[EXERCISE INPUTS Boundary: Start]

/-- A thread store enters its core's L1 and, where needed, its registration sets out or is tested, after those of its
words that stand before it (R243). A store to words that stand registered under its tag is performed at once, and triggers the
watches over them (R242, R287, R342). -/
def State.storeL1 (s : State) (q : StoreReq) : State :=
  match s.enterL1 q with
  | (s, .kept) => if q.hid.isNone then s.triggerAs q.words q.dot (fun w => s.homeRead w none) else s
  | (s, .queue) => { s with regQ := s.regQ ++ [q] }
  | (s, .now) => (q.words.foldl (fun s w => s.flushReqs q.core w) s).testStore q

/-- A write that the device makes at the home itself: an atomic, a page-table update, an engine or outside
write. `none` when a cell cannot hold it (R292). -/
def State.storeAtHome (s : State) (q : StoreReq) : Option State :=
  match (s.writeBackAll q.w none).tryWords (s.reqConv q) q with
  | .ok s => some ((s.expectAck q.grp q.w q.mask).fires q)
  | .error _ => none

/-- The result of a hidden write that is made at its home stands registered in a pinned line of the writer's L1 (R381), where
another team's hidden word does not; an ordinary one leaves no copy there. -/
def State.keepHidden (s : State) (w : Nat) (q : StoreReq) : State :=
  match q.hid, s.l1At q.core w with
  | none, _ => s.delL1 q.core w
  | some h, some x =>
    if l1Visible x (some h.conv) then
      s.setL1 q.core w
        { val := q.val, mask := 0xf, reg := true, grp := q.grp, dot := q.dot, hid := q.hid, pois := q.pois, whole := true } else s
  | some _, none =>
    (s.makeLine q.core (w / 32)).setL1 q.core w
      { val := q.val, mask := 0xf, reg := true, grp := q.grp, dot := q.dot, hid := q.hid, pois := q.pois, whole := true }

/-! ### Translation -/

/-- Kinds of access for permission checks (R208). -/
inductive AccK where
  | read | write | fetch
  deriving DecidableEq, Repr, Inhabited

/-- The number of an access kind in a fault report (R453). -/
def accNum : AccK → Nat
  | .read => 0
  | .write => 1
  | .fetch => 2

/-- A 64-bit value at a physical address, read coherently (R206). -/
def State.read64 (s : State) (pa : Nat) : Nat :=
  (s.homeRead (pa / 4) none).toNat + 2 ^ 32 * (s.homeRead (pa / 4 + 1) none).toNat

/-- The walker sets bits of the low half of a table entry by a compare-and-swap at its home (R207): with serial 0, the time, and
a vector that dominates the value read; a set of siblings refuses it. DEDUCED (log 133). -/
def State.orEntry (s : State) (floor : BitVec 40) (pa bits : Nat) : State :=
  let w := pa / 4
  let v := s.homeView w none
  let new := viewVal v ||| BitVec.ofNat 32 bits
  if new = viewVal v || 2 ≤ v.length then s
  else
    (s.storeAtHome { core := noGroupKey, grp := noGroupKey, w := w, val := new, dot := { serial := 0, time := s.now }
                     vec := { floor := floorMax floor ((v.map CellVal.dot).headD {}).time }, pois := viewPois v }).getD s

[EXERCISE INPUTS Boundary: End]
[EXERCISE INPUTS Boundary: Start]

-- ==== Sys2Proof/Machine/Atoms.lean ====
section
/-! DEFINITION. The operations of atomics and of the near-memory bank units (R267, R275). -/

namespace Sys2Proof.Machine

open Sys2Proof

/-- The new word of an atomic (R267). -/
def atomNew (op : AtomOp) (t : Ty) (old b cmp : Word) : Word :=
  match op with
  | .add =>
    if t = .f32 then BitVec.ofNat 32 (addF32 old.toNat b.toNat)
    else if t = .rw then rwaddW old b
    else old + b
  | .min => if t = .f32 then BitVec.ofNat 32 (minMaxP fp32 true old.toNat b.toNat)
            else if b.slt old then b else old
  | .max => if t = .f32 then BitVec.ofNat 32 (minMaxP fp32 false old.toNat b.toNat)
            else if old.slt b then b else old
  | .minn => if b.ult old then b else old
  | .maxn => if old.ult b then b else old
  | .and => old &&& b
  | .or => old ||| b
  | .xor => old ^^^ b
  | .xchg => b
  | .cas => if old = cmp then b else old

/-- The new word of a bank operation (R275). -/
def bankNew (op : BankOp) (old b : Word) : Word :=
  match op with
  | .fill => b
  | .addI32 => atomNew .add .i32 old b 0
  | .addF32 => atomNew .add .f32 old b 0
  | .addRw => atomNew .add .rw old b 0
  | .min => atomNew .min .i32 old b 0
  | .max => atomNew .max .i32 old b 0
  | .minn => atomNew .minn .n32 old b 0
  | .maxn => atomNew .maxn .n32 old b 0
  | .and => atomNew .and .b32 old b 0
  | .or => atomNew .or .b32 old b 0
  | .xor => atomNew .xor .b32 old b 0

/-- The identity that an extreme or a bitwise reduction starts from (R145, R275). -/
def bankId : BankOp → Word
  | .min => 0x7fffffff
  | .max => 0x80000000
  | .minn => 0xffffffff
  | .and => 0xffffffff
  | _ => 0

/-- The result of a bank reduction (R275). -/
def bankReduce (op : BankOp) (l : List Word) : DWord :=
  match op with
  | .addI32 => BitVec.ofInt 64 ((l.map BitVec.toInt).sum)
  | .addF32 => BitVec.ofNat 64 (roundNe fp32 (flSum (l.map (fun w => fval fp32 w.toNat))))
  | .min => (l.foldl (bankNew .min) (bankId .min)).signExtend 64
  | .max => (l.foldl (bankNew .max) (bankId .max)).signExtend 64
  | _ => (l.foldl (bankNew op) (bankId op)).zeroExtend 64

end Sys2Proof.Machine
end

[EXERCISE INPUTS Boundary: End]

» ASSIGNED TASK: Among the lines above, repeat exactly those from the line with "def State.keepHidden (s" to the line with "floor := floorMax", counting both ends.

» SOLUTION TO THIS TASK:
def State.keepHidden (s : State) (w : Nat) (q : StoreReq) : State :=
  match q.hid, s.l1At q.core w with
  | none, _ => s.delL1 q.core w
  | some h, some x =>
    if l1Visible x (some h.conv) then
      s.setL1 q.core w
        { val := q.val, mask := 0xf, reg := true, grp := q.grp, dot := q.dot, hid := q.hid, pois := q.pois, whole := true } else s
  | some _, none =>
    (s.makeLine q.core (w / 32)).setL1 q.core w
      { val := q.val, mask := 0xf, reg := true, grp := q.grp, dot := q.dot, hid := q.hid, pois := q.pois, whole := true }

/-! ### Translation -/

/-- Kinds of access for permission checks (R208). -/
inductive AccK where
  | read | write | fetch
  deriving DecidableEq, Repr, Inhabited

/-- The number of an access kind in a fault report (R453). -/
def accNum : AccK → Nat
  | .read => 0
  | .write => 1
  | .fetch => 2

/-- A 64-bit value at a physical address, read coherently (R206). -/
def State.read64 (s : State) (pa : Nat) : Nat :=
  (s.homeRead (pa / 4) none).toNat + 2 ^ 32 * (s.homeRead (pa / 4 + 1) none).toNat

/-- The walker sets bits of the low half of a table entry by a compare-and-swap at its home (R207): with serial 0, the time, and
a vector that dominates the value read; a set of siblings refuses it. DEDUCED (log 133). -/
def State.orEntry (s : State) (floor : BitVec 40) (pa bits : Nat) : State :=
  let w := pa / 4
  let v := s.homeView w none
  let new := viewVal v ||| BitVec.ofNat 32 bits
  if new = viewVal v || 2 ≤ v.length then s
  else
    (s.storeAtHome { core := noGroupKey, grp := noGroupKey, w := w, val := new, dot := { serial := 0, time := s.now }
                     vec := { floor := floorMax floor ((v.map CellVal.dot).headD {}).time }, pois := viewPois v }).getD s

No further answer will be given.